Xavier AI offrirait de son côté « une meilleure expérience multimodale, avec des sources détaillées, des données de qualité, des plans d’action et d’autres fonctionnalités intéressantes conçues sur mesure pour les utilisateurs professionnels chevronnés ». Ou, à l’inverse, à destination de personnes « qui ne sont pas des businessmen, comme les agriculteurs africains. Nous avons créé un programme personnalisé adapté à chaque culture, au sol et au climat, afin de les aider à produire davantage grâce aux bonnes techniques », précise ainsi Joao Filipe.
Par ailleurs, pour répondre à l’observation selon laquelle « des consultants IA ne peuvent se rendre sur le site de leurs clients », les deux cofondateurs développent actuellement Xavier Actions, à savoir « des recommandations actionnables basées sur les présentations », que les clients pourront automatiquement « mettre en œuvre grâce à des intégrations telles que Salesforce, Slack ou SAP ».

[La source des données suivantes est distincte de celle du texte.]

-- ==== Sys2Proof/Machine/EvPower.lean ====
section
/-! DEFINITION. Boot, power, telemetry, the scrubber and die warm reset (R315 to R320, R384, R393, R395, R408, R413
to R420). -/

namespace Sys2Proof

/-! ## What the scrubber reads (Table 27-1) -/

/-- The isle of what the scrubber reads. -/
def ScrubTarget.isle : ScrubTarget → Nat
  | .reg t _ => Machine.isleOf (Machine.coreOf t)
  | .entry t _ => Machine.isleOf (Machine.coreOf t)
  | .scratch g _ => Machine.isleOf (Machine.coreOf g)
  | .cluster c _ => Machine.isleOf c
  | .priv t _ => Machine.isleOf (Machine.coreOf t)
  | .lagoon i _ => i
  | .acc c _ => Machine.isleOf c
  | .matrix c _ => Machine.isleOf c
  | .l1 c _ _ => Machine.isleOf c
  | .l2 n _ _ => Machine.isleOf n
  | .code c _ _ => Machine.isleOf c
  | .loop c => Machine.isleOf c
  | .tlb i _ _ => i
  | .tag n _ _ => Machine.isleOf n
  | .control t => Machine.isleOf (Machine.coreOf t)
  | .dram i _ => i
  | .replica _ _ die => 3 * die
  | .unscrubbed i _ => i
  | .coreImage _ c => Machine.isleOf c
  | .lagoonImage _ i => i

/-- A DRAM structure, whose corrected errors DECC counts. -/
def ScrubTarget.inDram : ScrubTarget → Bool
  | .dram _ _ => true
  | .replica _ _ _ => true
  | .coreImage _ _ => true
  | .lagoonImage _ _ => true
  | _ => false

end Sys2Proof

namespace Sys2Proof.Machine

/-! ## PSTATE and the telemetry block (R320) -/

/-- PSTATE codes (Table 16-3). -/
def powerOf (n : Nat) : Option Power := [Power.run, .gated, .retain, .off][n]?

def Power.code : Power → Nat
  | .run => 0
  | .gated => 1
  | .retain => 2
  | .off => 3

/-- The telemetry block (Table 16-3). DESIGN CHOICE: log 41. -/
def Isle.block (x : Isle) : BitVec 256 :=
  BitVec.ofNat 256 (x.power.code + 4 * bit x.bring + 8 * bit x.refx2 + 2 ^ 64 * x.dieT.toNat + 2 ^ 72 * x.dramT.toNat
    + 2 ^ 80 * x.pwr.toNat + 2 ^ 96 * x.energy.toNat + 2 ^ 128 * x.decc.toNat + 2 ^ 160 * x.cecc.toNat
    + 2 ^ 192 * (x.counter % 2 ^ 64))

/-- An isle in OFF, whose counter refreshes nothing any more, shows PSTATE 3 (R316, R318, R320). -/
def Isle.off (x : Isle) : Isle := { x with power := .off, telemetry := { x with power := .off : Isle }.block }

/-! ## Isles reset (R66, R318, R417) -/

/-- The isles of a die. -/
def islesOf (die : Nat) : List Nat := (List.range 3).map (· + 3 * die)

/-- A partition is resident on an isle. -/
def State.residentOn (s : State) (isle : Nat) : Bool :=
  s.parts.any fun (p : Nat × Partition) => p.2.resident && p.2.holdsIsle isle

/-- The cores of an isle lose what they hold, and the directory counts them no more. -/
def State.clearCores (s : State) (isle : Nat) : State :=
  (coresOfIsle isle).foldl
    (fun (s : State) c =>
      if (Tab.get? s.cores c).isNone then s else (s.dropLines c fun _ => true).setCore c Core.reset) s

/-- An isle reset: its counter starts at 0, its SRAM has never been written, and its slices hold nothing. -/
def State.resetIsle (s : State) (isle : Nat) (power : Power) : State :=
  let s := s.clearCores isle
  let s := s.setMem { s.mem with
    l2 := s.mem.l2.filter fun e => isleOf e.slice != isle
    tlb := s.mem.tlb.filter fun e => e.isle != isle }
  s.modIsle isle fun x => { Isle.reset with power := power, outOf := x.outOf, refx2 := x.refx2 }

/-! ## Boot (R315 to R317) -/

/-- The number of a port in an event's DETAIL. -/
def portDetail : Port → Nat
  | .memory i => Config.portNumber 0 i
  | .core c => Config.portNumber 1 c
  | .ethernet e => Config.portNumber 2 e
  | .strait b => Config.portNumber 3 b

/-- The isle that a failed port takes out of service (R316). -/
def portIsle : Port → Option Nat
  | .memory i => some i
  | .core c => some (isleOf c)
  | _ => none

/-- An isle out of service stays in OFF (R316). -/
def State.takeOut (s : State) (isle : Nat) : State := s.modIsle isle fun x => { x.off with outOf := true }

/-- A port that fails to train (R316): logged, with its isle out of service; isle 0 gives its bring-up service first. -/
def State.portFails (s : State) (p : Port) : State :=
  let s := s.log 0x1E (.control 0 0) none 0 (portDetail p)
  match portIsle p with
  | none => s
  | some i => if i = 0 then s else s.takeOut i

/-- The bring-up partition of isle 0 (R317), under partition number 0, with the copy engines of stack 0 (log 25). -/
def bringUpPartition : Partition where
  desc := BitVec.ofNat 192 (1 + 4 * 2 ^ 40 + (2 ^ 24 - 1) * 2 ^ 96)
  resident := true
  bring := true
  halting := none
  dying := false
  slice := 0
  saved := none
  authorised := false
  pages := []
  vdevs := []
  streams := []
  rotation := 0
  handles := []
  pm := { remap := [], windows := [], gens := [] }
  usage := Partition.reset.usage
  knots := Partition.reset.knots
  stops := []
  runtimes := []
  principal := none

/-- The boot up to step 3 (R315): a signature that fails stops it. The measurements are kept one by one, and one is recorded
once the signature over what it measures has been found good; the spec does not say how they are joined, nor whether a
header that fails is measured. DESIGN CHOICE: log 25. -/
def State.boot (s : State) (b : BootInput) : State :=
  let fw (step : Nat) (ms : List (BitVec 384)) (failed : List Port) : State :=
    s.setFw { s.fw with boot := { step := step, measurements := ms, failed := failed } }
  if !b.headerOk then fw 1 [] []
  else if !b.imageOk then fw 2 [b.headerHash] []
  else
    let s := b.failed.foldl (fun (s : State) p => s.portFails p) (fw 3 [b.headerHash, b.imageHash] b.failed)
    (s.setPart 0 bringUpPartition).modIsle 0 fun x => { x with bring := true }

/-- PACKAGE_RESET (R315): the state after reset, then the boot to the bring-up service. -/
def execPackageReset (boot : BootInput) (s : State) : Host.Outcome State Fault Refusal :=
  .next (State.boot { State.reset with caps := s.caps, sched := { State.reset.sched with free := s.sched.free } } boot)

/-- A Strait boundary failed, so that the boot ends in step 3 (R316). -/
def Boot.stuck (b : Boot) : Bool := b.failed.any fun p => match p with | .strait _ => true | _ => false

/-- Isle 0 is taken out by a failed port. -/
def Boot.losesFirst (b : Boot) : Bool := b.failed.any fun p => portIsle p == some 0

/-- The pages of the bring-up window, whose lines were never written back, leave memory as it was (R317). -/
def State.unpinWindow (s : State) (p : Partition) : State :=
  s.setMem { s.mem with
    dram := s.mem.dram.filter fun (c : Host.Cell) => !p.hasPage (c.1 / 65536)
    domains := s.mem.domains.filter fun (c : Nat × BitVec 512) => !p.hasPage (c.1 / 1024)
    poison := s.mem.poison.filter fun l => !p.hasPage (l / 1024)
    unscrubbed := s.mem.unscrubbed.filter fun u => !p.hasPage u.page }

/-- Step 4 once the bring-up partition has been saved: its window is unpinned, and isle 0 starts from an isle reset (R317). -/
def State.endBringUp (s : State) : State :=
  let s := (s.unpinWindow (s.part 0)).resetIsle 0 .run
  let s := if s.fw.boot.losesFirst then s.takeOut 0 else s
  let s := s.modPart 0 fun (p : Partition) => { p with bring := false, pages := [] }
  s.setFw { s.fw with boot := { s.fw.boot with step := 4 } }

/-- BRING_UP_END (R317): the bring-up partition is pre-empted as a switch, and step 4 begins. -/
def execBringUpEnd (s : State) : Host.Outcome State Fault Refusal :=
  if s.fw.boot.step ≠ 3 ∨ s.fw.boot.stuck then .next s
  else
    let s := s.preempt 0 true
    .next (if (s.part 0).resident then s else s.endBringUp)

/-! ## Power states (R318, R319, R7) -/

/-- The die of an isle is too hot (R319). -/
def State.isHot (s : State) (isle : Nat) : Bool := s.fw.hot.contains (dieOfIsle isle)

/-- An isle may run: it is in service, its die answers, and it is not too hot. -/
def State.mayRun (s : State) (isle : Nat) : Bool :=
  !(s.isle isle).outOf && !s.isHot isle && !s.fw.reset.contains (dieOfIsle isle) && !s.fw.dead.contains (dieOfIsle isle)

/-- An isle enters a power state from RUN, or RUN from another (Table 16-2); OFF loses the SRAM, and its exit ends in an
isle reset. -/
def State.setPower (s : State) (isle : Nat) (target : Power) : State :=
  let x := s.isle isle
  if x.power = .run then
    if target = .run ∨ s.residentOn isle then s
    else if target = .off then (s.clearCores isle).modIsle isle fun x => { x.off with lagoon := [], lagPoison := [] }
    else s.modIsle isle fun x => { x with power := target }
  else if target = .run ∧ s.mayRun isle then
    if x.power = .off then s.resetIsle isle .run else s.modIsle isle fun x => { x with power := .run }
  else s

/-- ISLE_POWER_CHANGE (R318). -/
def execIslePowerChange (isle pstate : Nat) (s : State) : Host.Outcome State Fault Refusal :=
  match powerOf pstate with
  | none => .next s
  | some p => .next (if isle < 12 then s.setPower isle p else s)

/-- The partitions resident on the isles of a die. -/
def State.partsOnDie (s : State) (die : Nat) : List Nat :=
  (s.parts.filter fun (p : Nat × Partition) => p.2.resident && (islesOf die).any p.2.holdsIsle).map (·.1)

/-- The running isles of a die that no partition holds enter GATED (R319). -/
def State.gateDie (s : State) (die : Nat) : State :=
  (islesOf die).foldl
    (fun (s : State) i => if (s.isle i).power = .run then s.setPower i .gated else s) s

/-- DIE_OVERTEMP (R319): the partitions on the die are pre-empted as pauses (log 26), and its isles held in GATED. -/
def execDieOvertemp (die : Nat) (s : State) : Host.Outcome State Fault Refusal :=
  let s := s.setFw { s.fw with hot := addOnce s.fw.hot die }
  .next (((s.partsOnDie die).foldl (fun (s : State) p => s.preempt p false) s).gateDie die)

/-- DIE_TEMP_RECOVER (R319): the isles that were held in GATED run again. -/
def execDieTempRecover (die : Nat) (s : State) : Host.Outcome State Fault Refusal :=
  if !s.fw.hot.contains die then .next s
  else
    let s := s.setFw { s.fw with hot := without s.fw.hot die }
    .next ((islesOf die).foldl
      (fun (s : State) i => if (s.isle i).power = .gated then s.setPower i .run else s) s)

/-- DRAM_OVERTEMP (R7): the refresh rate of a hot layer is doubled. -/
def execDramOvertemp (isle : Nat) (s : State) : Host.Outcome State Fault Refusal :=
  .next (s.modIsle isle fun x => { x with refx2 := true })

/-- DRAM_TEMP_RECOVER (R7). -/
def execDramTempRecover (isle : Nat) (s : State) : Host.Outcome State Fault Refusal :=
  .next (s.modIsle isle fun x => { x with refx2 := false })

/-! ## Telemetry (R320) -/

/-- TELEMETRY_REFRESH (R320): every 65,536 cycles of the isle's counter; the sensors' readings are free values
(log 5). -/
def execTelemetryRefresh (isle : Nat) (s : State) : Host.Outcome State Fault Refusal :=
  if (s.isle isle).counter % 65536 ≠ 0 then .next s
  else
    let (energy, s) := s.freeWord
    let (temps, s) := s.freeWord
    .next (s.modIsle isle fun x =>
      let x : Isle := { x with energy := energy, pwr := temps.setWidth 16, dramT := slice temps 16 8, dieT := slice temps 24 8 }
      { x with telemetry := x.block })

/-! ## The scrubber (R384, R393, R413, R414) -/

/-- The scrubber works on an isle (R414). -/
def State.scrubs (s : State) (isle : Nat) : Bool := !s.isleAbsent isle

/-- Watches on a physical line that has become poisoned wake with reason 1 (R385). -/
def State.wakePoisoned (s : State) (key : Nat) : State :=
  s.threads.foldl
    (fun (s : State) (p : Nat × Thread) =>
      match p.2.watch with
      | none => s
      | some w =>
        let here :=
          if 2 ^ 71 ≤ w.line then false
          else if 2 ^ 70 ≤ w.line then w.line - 2 ^ 70 == key / 64
          else
            match s.walkNow (s.part (s.partOf p.1)) (w.line / 2 ^ 50) (64 * (w.line % 2 ^ 50)) with
            | .leaf pte => dramKey pte (64 * (w.line % 2 ^ 50)) / 64 == key / 64
            | _ => false
        if w.space = .glb ∧ !w.overflow ∧ here then s.modThread p.1 fun th => th.watchEvent 1 else s) s

/-- Every line of a physical page poisoned (R393). -/
def State.poisonPage (s : State) (page : Nat) : State :=
  s.setMem { s.mem with
    poison := (s.mem.poison.filter fun l => l / 1024 != page) ++ (List.range 1024).map (· + 1024 * page)
    unscrubbed := s.mem.unscrubbed.filter fun u => u.page != page }

/-- A line whose tag or directory entry is lost: invalidated in every L1, its privatised and owned copies merged first
(Table 27-1). -/
def State.loseTag (s : State) (asid line : Nat) : State :=
  let part := (s.partOfAsid asid).getD 0
  let s := s.mergeOthers part asid line (2 ^ 64 - 1) none
  let s := (s.part part).cores.foldl
    (fun (s : State) c =>
      if ((s.core c).line? asid line).isNone then s
      else
        let s := s.dropLines c fun l => l.asid == asid && l.line == line
        (s.wake .glb (asid * 2 ^ 50 + line) 1 fun t => coreOf t == c).loseMarksOf asid line 1 fun t => coreOf t == c) s
  s.setMem { s.mem with
    l2 := s.mem.l2.filter fun e => !(e.asid == asid && e.line == line)
    dir := s.mem.dir.filter fun e => !(e.asid == asid && e.line == line) }

/-- A saved context changed. -/
def State.modSaved (s : State) (part : Nat) (f : Saved → Saved) : State :=
  s.modPart part fun (p : Partition) => { p with saved := p.saved.map f }

/-- An image of a saved context that lies at a line of DRAM is poisoned with it (R303, R408). -/
def Saved.spoil (x : Saved) (at_ : Nat × ContextUnit) : Saved :=
  match at_.2 with
  | .core k => { x with poisonedCores := addOnce x.poisonedCores (32 * at_.1 + k) }
  | .lagoon => { x with poisonedLagoon := x.poisonedLagoon || x.switch }
  | .isle => x

/-- The saved contexts whose areas hold a line of DRAM are poisoned there (R408). -/
def State.spoilContexts (s : State) (key : Nat) : State :=
  { s with parts := s.parts.map fun (p : Nat × Partition) =>
      match p.2.contextAt p.1 (key / 64 * 64) with
      | none => p
      | some u => (p.1, { p.2 with saved := p.2.saved.map fun x => x.spoil u }) }
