/-- MERGED_RESULT_DELIVER, REDUCTION_ACK, WINDOW_ABORT (R294, R295, R405). -/
def ReductionsClause : Prop :=
  (∀ (s : State) part window k r x key, s.reduction? part window (s.generation part window) = some (k, r) →
    r.parts = [x] → x.whole = true → r.merged = [] → s.windowSpot part window x.off x.data.length = some key →
    Cleared s key x.data.length → Memory.wf s.mem.dram = true → Tab.wf s.net.reds = true →
    ∃ s', exec (.mergedResultDeliver part window) s = .next s' ∧ BytesReplaced s.mem.dram s'.mem.dram key x.data ∧
      Tab.get? s'.net.reds k = some { r with merged := [x.off] }) ∧
  (∀ (s : State) part window k r, s.reduction? part window (s.generation part window) = some (k, r) →
    Sparse.wf (s.part part).pm.gens = true →
    if ∀ x ∈ r.parts, x.off ∈ r.merged then
      ∃ s', exec (.reductionAck part window) s = .next s' ∧ GenerationEnded s s' part window 0#32
    else exec (.reductionAck part window) s = .next s) ∧
  (∀ (s : State) part window, Sparse.wf (s.part part).pm.gens = true →
    if s.windowBits part window 0 2 = 3 then
      ∃ s', exec (.windowAbort part window) s = .next s' ∧ GenerationEnded s s' part window 3#32
    else exec (.windowAbort part window) s = .next s)

/-- The isle of what receives a flit (R286). -/
def receiverIsle : FlitReceiver → Nat
  | .l1 c => c / 32
  | .slice n => n / 32
  | .bank i _ => i
  | .frontEnd i => i

/-- FOREIGN_PROBE_REFUSE (R286, R394, R396). -/
def ForeignFlitsClause : Prop :=
  (∀ (s : State) (x : FlitReceiver) part source t order, (s.part part).resident = true →
    (s.part part).holdsIsle (receiverIsle x) = true → exec (.foreignProbeRefuse x part source t order) s = .next s) ∧
  (∀ (s : State) (x : FlitReceiver) part source t order,
    ((s.part part).resident = false ∨ (s.part part).holdsIsle (receiverIsle x) = false) →
    ((s.thread t).bind fun th => th.outstanding order) = none →
    exec (.foreignProbeRefuse x part source t order) s = .next (s.log 0x0A (receiverAgent x) (some part) 0 source)) ∧
  (∀ (s : State) (x : FlitReceiver) part source t th order o acc w d after alloc form own,
    ((s.part part).resident = false ∨ (s.part part).holdsIsle (receiverIsle x) = false) → s.thread t = some th →
    th.outstanding order = some o → o.kind = .load acc w d after alloc form own → th.longs = [o] → o.order = th.order →
    Deliverable s { th with longs := [] } →
    ∃ s' b, exec (.foreignProbeRefuse x part source t order) s = .next s' ∧ s'.mem = s.mem ∧ s'.thread t = some b ∧
      b.pc = th.hnd.setWidth 56 ∧ b.faults.fcause = 0x09#32 ∧ b.faults.finfo = 5#32 ∧ b.faults.fpc = o.pc.setWidth 64 ∧
      b.faults.inh = true ∧ b.regs = th.regs)

/-- REQ_NACK_RECEIVE, BACKOFF_EXPIRY, the Causeway, reductions, FOREIGN_PROBE_REFUSE (R279, R286, R289 to R295, R394, R396,
R405). -/
def Obligations.NetworkStepsKeepTheirProtocols : Prop :=
  ReplayClause ∧ CausewayClause ∧ ReductionsClause ∧ ForeignFlitsClause

/-- A head that the command processor takes next, with its job and the card it reads (R261). -/
structure HeadTaken (s : State) (isle key jn : Nat) (j : Job) (card : BitVec 512) : Prop where
  home   : (s.part (s.partOfIsle isle)).resident = true
  first  : (s.part (s.partOfIsle isle)).first = isle
  head   : s.nextHead (s.part (s.partOfIsle isle)) = some (key, jn)
  queued : s.job jn = some j
  read   : card = (s.cardLine (s.partOfIsle isle) (s.asidOfJob j) j.cardVa).1
  own    : j.part = s.partOfIsle isle
  waits  : cardBits card 256 3 = 0
  plain  : card.getLsbD 120 = false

En avril 2025, Xavier Ai revendique des accompagnements dans le secteur bancaire – une banque internationale de 50 000 employés notamment –, dans les télécoms, l’éducation ou auprès de gouvernements. Il s’adresse aussi bien à des start-ups qu’à de grands groupes, « des solutions personnalisées » pouvant être proposées aux entreprises.
Un compétiteur imbattable pour les consultants en strat ?
« Ce service devrait être déclaré illégal. » Telle fut la réaction de consultants de grands cabinets auxquels des clients ont partagé des analyses du consultant IA – selon Joao Filipe.
Interrogé sur la disruption que pourrait provoquer Xavier AI ainsi que ses futurs concurrents, l’ancien consultant de McKinsey partage sa vision « du rôle du consultant dans la chaîne de valeur », voué à long terme à être « complètement bouleversé ». Selon lui en effet, les consultants ne sont pas dans la même situation que « les avocats ou auditeurs, légalement responsables et redevables – au sens strict du terme – de leurs conseils quand ils apposent leur signature au bas d’un document ».
En ce qui concerne le conseil en stratégie, là où les années 1980-90 ont été propices « grâce au transfert de connaissances et au partage des meilleures pratiques, dans un contexte de mondialisation et de marchés émergents, désormais ces connaissances peuvent être transférées de façon beaucoup plus efficace, via l’IA, entre différents secteurs, régions et entreprises ».
Dans cette perspective, Joao Filipe encourage « les brillants esprits qui s’orientent vers le conseil ou la banque d’investissement à travailler plutôt à la frontière de la technologie et de la science ». Ce serait désormais, selon lui, « leur véritable vocation ». À suivre.